### Task goal:
Print, in exact form, the lines below from the one containing "-- ==== Sys2Proof/Machine/Reference.lean" through the one containing "the digests, and", and omit all others.

Collected data entries
++++

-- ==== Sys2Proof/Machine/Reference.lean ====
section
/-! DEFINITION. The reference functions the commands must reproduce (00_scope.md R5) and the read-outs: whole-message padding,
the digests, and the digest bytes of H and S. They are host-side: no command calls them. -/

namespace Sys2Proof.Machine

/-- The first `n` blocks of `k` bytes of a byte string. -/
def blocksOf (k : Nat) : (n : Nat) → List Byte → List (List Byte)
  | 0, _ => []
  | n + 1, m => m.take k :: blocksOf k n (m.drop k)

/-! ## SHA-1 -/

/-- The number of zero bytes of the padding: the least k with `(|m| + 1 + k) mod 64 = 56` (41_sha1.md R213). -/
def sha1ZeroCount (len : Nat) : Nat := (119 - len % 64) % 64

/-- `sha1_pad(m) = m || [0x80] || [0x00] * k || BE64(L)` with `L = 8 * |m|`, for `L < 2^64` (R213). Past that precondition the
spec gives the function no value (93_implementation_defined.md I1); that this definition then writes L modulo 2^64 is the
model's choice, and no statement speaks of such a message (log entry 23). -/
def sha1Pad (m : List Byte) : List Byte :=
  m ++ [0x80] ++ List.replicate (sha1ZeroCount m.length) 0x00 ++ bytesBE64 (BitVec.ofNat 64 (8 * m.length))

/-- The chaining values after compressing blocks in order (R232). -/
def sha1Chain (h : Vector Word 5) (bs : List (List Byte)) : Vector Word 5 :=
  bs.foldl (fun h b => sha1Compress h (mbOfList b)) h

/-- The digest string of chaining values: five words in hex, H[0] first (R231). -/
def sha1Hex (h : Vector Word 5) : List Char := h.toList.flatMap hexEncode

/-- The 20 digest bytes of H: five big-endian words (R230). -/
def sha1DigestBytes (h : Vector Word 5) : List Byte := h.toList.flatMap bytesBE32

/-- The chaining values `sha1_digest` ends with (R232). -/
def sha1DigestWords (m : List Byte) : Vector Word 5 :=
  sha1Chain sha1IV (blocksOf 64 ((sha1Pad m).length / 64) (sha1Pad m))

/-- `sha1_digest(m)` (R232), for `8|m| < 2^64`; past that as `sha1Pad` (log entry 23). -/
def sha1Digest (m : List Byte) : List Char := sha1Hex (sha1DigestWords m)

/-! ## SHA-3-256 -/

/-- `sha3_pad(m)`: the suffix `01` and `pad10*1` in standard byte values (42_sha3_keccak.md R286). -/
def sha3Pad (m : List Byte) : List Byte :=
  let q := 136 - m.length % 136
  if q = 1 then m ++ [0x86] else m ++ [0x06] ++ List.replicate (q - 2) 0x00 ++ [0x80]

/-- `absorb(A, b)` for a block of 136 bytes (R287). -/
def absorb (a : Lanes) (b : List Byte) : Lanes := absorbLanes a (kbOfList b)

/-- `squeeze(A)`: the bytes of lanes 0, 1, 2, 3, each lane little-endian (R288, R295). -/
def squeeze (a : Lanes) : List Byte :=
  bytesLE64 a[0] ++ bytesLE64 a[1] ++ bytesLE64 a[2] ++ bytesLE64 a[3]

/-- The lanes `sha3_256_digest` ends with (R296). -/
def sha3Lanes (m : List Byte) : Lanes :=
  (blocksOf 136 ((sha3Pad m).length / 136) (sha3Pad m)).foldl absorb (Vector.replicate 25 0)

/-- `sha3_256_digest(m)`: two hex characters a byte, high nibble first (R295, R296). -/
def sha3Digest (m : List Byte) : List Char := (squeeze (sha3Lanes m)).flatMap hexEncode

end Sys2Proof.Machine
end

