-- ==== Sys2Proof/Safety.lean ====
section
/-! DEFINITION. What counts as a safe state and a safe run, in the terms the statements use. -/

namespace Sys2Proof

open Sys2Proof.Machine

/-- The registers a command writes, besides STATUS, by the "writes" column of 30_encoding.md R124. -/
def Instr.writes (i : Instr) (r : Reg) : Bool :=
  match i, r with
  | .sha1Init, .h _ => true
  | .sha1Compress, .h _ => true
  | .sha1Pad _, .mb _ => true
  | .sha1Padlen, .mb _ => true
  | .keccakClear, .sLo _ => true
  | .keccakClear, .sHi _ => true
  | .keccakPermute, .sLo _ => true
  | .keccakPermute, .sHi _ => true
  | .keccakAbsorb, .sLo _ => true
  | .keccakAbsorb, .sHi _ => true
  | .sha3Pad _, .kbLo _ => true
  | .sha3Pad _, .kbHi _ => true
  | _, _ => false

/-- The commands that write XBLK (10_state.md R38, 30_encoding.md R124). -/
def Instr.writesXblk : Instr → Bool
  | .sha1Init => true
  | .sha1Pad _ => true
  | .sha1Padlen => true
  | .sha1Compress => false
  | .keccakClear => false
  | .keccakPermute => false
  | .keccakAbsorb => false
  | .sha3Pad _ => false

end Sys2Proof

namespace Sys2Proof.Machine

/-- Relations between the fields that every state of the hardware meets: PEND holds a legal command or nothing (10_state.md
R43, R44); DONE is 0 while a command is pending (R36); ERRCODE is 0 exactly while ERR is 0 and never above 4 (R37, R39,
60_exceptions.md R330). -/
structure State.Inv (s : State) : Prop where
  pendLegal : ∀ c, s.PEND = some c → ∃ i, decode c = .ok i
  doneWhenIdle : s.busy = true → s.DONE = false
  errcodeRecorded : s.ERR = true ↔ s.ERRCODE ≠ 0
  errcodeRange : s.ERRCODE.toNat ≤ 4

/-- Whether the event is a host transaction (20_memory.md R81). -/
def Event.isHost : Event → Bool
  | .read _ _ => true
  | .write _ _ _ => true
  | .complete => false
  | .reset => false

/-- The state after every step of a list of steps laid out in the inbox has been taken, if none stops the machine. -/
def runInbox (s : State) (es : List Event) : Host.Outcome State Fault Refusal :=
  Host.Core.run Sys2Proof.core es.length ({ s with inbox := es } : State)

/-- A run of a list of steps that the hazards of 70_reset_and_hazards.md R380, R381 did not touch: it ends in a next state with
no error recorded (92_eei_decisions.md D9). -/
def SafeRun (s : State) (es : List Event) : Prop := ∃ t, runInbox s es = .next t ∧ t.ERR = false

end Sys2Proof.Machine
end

++++

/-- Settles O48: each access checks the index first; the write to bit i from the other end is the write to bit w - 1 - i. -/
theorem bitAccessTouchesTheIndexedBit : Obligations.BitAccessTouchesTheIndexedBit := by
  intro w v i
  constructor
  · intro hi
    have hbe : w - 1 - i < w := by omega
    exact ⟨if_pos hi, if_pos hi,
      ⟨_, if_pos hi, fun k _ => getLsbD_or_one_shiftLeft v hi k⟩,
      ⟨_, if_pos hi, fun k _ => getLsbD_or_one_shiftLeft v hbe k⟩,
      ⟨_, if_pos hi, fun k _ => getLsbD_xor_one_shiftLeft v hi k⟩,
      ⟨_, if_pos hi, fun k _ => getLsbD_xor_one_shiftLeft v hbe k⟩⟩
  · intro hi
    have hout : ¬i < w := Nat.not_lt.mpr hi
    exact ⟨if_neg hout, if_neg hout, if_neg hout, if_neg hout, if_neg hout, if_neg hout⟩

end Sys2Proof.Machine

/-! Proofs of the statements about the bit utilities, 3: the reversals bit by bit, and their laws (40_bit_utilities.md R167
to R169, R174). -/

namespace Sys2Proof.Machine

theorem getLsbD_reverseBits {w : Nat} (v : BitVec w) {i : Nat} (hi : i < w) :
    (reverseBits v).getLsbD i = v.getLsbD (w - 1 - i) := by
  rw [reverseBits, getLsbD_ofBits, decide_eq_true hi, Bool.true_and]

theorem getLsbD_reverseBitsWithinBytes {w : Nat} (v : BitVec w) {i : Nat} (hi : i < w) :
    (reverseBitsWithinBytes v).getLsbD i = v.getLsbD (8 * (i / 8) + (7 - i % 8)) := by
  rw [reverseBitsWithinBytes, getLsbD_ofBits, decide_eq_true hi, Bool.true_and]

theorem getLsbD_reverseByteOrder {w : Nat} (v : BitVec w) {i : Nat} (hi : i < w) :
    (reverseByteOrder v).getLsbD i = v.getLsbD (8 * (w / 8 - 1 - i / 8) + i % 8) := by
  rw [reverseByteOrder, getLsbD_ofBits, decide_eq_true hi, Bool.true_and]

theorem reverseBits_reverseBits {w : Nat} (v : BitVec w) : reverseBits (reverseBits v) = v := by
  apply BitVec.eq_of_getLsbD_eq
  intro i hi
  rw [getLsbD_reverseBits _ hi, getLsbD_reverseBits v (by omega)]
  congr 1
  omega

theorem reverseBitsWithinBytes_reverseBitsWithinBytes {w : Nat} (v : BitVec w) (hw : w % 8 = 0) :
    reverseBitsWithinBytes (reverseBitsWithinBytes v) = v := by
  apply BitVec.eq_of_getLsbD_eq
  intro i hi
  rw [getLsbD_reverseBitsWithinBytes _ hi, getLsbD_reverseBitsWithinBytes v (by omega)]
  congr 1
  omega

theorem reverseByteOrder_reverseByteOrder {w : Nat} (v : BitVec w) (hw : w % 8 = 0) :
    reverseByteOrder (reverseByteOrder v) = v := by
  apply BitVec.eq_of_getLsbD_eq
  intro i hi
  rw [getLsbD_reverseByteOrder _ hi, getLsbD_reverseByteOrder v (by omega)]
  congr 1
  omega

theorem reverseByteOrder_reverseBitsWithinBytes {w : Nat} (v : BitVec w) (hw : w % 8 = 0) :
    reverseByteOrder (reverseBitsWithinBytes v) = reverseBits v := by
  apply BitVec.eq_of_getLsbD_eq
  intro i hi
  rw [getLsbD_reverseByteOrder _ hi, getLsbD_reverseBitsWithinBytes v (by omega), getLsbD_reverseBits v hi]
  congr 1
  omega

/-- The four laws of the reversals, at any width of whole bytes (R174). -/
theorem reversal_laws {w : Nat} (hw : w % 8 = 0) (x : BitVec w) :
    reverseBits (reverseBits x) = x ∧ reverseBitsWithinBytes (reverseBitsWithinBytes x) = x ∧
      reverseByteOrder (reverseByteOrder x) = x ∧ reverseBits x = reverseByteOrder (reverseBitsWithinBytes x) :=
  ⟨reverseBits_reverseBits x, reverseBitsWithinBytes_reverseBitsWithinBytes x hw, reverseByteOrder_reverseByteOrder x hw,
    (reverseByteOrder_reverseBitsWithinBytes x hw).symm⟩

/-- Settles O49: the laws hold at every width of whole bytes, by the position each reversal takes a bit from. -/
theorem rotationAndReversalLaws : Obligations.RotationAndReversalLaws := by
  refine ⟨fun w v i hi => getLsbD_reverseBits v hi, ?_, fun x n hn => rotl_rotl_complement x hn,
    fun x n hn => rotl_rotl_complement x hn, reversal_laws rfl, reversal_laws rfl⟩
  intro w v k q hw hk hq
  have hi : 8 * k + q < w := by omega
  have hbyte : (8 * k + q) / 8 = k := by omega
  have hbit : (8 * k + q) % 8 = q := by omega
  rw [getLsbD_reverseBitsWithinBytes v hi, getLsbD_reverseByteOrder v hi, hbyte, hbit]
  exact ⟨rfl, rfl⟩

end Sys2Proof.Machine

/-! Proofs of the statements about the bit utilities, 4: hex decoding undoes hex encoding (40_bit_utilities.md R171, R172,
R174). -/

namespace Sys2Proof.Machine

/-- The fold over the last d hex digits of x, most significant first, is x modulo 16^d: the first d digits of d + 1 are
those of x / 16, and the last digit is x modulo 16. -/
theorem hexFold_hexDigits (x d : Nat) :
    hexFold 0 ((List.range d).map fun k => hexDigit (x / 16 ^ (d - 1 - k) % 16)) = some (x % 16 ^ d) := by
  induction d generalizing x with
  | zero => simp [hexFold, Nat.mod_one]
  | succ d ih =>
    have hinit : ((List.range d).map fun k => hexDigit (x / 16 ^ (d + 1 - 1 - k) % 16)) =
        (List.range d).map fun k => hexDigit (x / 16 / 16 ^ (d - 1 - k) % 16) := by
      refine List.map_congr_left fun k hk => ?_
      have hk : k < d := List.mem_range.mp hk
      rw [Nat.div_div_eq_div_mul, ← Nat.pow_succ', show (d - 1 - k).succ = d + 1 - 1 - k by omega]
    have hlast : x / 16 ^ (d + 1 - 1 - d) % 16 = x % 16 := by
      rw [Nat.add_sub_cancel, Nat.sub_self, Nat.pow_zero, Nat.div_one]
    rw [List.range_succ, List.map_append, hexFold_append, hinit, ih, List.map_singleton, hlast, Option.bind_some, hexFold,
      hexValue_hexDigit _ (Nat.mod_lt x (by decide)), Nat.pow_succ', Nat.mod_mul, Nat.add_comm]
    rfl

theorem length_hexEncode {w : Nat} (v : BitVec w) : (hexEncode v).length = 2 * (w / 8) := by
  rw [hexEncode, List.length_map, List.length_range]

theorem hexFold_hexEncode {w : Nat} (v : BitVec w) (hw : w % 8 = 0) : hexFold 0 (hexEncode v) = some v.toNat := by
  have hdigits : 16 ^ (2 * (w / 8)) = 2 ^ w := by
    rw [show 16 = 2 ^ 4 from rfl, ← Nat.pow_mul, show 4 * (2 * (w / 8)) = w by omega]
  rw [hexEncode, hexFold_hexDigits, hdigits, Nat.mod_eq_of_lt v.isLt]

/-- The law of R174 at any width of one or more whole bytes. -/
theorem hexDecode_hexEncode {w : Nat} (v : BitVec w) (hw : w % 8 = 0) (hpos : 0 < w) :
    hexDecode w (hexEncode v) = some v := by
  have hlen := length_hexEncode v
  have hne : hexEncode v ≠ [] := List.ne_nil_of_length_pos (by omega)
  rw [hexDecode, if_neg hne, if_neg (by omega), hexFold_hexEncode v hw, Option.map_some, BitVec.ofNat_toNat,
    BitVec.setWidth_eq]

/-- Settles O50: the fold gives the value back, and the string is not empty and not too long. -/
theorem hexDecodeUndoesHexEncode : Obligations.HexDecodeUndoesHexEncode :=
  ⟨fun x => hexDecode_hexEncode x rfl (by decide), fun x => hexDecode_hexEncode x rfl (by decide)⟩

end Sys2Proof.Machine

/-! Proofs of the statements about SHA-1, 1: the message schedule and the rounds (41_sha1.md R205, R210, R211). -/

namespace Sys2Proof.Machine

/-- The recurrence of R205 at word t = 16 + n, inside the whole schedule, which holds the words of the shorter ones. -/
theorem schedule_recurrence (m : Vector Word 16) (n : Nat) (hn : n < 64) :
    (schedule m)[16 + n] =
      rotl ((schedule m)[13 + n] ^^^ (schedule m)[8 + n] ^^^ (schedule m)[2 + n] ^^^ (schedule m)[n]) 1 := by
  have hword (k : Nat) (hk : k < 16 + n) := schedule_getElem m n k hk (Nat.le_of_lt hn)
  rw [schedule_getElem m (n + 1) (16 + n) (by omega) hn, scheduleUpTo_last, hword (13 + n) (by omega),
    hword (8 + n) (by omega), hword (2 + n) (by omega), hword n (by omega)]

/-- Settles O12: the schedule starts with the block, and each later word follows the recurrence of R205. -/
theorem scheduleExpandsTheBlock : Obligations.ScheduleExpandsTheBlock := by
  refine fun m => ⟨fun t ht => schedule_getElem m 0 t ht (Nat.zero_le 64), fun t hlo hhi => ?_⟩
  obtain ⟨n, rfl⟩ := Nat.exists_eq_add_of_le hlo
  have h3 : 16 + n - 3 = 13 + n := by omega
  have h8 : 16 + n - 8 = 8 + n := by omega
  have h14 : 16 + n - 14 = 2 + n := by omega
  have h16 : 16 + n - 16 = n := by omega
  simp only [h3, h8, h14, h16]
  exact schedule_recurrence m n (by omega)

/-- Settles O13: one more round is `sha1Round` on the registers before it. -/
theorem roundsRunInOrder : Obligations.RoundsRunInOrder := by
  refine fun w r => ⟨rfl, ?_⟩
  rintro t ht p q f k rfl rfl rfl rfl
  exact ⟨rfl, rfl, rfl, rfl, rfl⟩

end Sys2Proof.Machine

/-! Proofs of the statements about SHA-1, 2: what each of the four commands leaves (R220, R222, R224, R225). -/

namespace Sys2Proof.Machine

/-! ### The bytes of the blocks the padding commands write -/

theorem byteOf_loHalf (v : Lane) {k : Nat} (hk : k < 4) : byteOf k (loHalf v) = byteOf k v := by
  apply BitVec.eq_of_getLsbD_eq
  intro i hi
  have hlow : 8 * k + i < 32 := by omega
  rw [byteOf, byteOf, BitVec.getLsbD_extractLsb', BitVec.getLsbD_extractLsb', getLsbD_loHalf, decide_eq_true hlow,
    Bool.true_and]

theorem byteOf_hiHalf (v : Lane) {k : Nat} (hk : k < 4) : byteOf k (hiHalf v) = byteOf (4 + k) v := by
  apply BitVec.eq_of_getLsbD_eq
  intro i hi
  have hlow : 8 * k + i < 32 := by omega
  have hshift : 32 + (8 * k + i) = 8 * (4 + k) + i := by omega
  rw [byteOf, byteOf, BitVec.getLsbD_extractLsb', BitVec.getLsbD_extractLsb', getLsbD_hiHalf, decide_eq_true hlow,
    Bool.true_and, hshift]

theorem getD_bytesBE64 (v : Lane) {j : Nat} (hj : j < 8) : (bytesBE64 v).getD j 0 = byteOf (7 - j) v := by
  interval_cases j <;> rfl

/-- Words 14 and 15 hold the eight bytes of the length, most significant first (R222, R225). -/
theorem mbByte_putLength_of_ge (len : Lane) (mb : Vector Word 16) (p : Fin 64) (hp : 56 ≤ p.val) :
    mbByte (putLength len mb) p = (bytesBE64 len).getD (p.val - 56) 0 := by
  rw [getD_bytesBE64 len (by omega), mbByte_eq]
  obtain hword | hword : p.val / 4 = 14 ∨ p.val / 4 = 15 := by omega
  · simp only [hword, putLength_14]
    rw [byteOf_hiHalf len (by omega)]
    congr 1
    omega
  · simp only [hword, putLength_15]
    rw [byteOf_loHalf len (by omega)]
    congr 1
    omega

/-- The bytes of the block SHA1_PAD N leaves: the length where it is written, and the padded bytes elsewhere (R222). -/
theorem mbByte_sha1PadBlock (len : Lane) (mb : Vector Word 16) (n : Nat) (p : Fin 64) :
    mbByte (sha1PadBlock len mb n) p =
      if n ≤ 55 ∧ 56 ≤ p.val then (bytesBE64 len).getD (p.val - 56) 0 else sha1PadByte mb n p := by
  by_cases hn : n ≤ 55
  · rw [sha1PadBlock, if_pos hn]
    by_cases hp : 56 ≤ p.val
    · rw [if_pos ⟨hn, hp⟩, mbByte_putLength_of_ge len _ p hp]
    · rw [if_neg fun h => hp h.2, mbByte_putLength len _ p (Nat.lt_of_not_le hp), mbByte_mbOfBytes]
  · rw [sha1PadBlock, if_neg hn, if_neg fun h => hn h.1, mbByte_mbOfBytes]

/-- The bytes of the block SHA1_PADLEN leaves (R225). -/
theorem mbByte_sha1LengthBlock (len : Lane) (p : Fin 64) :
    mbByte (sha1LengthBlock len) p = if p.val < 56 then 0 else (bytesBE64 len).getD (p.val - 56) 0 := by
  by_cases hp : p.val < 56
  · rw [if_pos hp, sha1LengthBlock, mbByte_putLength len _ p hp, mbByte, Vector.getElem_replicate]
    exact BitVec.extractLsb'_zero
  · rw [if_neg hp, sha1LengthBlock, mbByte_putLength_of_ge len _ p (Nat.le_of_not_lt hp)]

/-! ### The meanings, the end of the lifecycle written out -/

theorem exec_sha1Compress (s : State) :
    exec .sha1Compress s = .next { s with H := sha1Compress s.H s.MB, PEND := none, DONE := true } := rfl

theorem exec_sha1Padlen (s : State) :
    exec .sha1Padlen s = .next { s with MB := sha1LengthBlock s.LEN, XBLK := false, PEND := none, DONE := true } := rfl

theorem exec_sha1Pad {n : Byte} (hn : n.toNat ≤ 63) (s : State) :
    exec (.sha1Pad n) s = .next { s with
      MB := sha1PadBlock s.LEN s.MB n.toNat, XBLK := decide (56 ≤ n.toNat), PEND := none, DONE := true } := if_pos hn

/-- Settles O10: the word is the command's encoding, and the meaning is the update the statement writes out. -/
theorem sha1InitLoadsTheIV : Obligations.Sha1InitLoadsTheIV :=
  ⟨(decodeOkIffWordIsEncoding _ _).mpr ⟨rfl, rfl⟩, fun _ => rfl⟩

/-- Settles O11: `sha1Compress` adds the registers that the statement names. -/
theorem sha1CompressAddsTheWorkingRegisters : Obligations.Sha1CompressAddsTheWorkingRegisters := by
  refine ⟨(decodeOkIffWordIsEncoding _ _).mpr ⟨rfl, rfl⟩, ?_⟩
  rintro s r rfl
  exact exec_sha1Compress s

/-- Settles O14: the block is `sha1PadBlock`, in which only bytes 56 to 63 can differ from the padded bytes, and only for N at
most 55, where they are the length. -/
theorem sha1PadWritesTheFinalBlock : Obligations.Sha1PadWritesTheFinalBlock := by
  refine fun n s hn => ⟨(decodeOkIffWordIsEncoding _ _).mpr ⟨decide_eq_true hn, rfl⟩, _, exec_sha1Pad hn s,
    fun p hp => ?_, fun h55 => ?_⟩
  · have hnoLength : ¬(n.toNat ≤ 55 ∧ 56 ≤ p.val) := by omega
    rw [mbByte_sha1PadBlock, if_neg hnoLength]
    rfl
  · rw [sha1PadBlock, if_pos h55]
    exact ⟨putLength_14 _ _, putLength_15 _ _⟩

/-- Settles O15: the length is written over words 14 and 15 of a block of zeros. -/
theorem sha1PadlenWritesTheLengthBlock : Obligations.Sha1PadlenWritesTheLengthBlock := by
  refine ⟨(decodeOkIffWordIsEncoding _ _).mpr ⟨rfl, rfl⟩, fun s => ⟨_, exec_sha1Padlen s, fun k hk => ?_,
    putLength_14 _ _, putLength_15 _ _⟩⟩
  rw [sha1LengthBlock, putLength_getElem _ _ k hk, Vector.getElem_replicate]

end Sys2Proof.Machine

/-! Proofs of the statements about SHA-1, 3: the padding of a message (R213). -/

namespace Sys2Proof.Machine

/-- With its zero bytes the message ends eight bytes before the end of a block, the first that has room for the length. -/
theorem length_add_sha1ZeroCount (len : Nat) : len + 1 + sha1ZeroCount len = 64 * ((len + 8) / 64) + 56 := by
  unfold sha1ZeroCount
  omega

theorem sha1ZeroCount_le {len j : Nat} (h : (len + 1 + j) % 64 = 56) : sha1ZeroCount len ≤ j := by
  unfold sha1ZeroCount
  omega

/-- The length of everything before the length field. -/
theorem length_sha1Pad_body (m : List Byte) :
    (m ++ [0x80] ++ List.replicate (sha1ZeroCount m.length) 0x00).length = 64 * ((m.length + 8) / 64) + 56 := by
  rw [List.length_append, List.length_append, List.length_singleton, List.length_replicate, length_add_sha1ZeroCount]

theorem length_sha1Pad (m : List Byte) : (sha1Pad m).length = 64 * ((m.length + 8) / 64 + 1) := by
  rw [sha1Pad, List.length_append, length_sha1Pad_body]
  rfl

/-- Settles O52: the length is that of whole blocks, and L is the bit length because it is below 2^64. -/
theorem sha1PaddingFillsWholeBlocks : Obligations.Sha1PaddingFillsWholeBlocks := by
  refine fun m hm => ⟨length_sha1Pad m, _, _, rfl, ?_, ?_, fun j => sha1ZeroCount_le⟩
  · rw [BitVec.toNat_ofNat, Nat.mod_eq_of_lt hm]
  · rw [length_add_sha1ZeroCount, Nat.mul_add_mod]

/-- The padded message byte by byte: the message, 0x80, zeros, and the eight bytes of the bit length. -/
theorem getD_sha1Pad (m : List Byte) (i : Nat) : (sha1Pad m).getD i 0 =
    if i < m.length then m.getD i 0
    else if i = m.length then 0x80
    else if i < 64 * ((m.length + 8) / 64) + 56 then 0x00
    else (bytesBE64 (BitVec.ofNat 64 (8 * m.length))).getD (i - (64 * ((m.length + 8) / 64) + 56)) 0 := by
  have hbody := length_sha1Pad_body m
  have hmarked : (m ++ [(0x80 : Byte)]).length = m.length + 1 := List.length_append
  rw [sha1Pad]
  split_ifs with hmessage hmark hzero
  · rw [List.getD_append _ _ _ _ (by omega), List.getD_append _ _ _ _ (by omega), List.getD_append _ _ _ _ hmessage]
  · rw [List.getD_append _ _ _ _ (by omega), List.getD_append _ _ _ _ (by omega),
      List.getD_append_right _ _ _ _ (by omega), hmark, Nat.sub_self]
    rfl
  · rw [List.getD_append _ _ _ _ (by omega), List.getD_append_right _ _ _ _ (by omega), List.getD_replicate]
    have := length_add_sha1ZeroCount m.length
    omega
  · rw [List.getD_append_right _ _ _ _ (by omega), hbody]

++++

### Problem solution:
-- ==== Sys2Proof/Machine/Reference.lean ====
section
/-! DEFINITION. The reference functions the commands must reproduce (00_scope.md R5) and the read-outs: whole-message padding,
the digests, and the digest bytes of H and S. They are host-side: no command calls them. -/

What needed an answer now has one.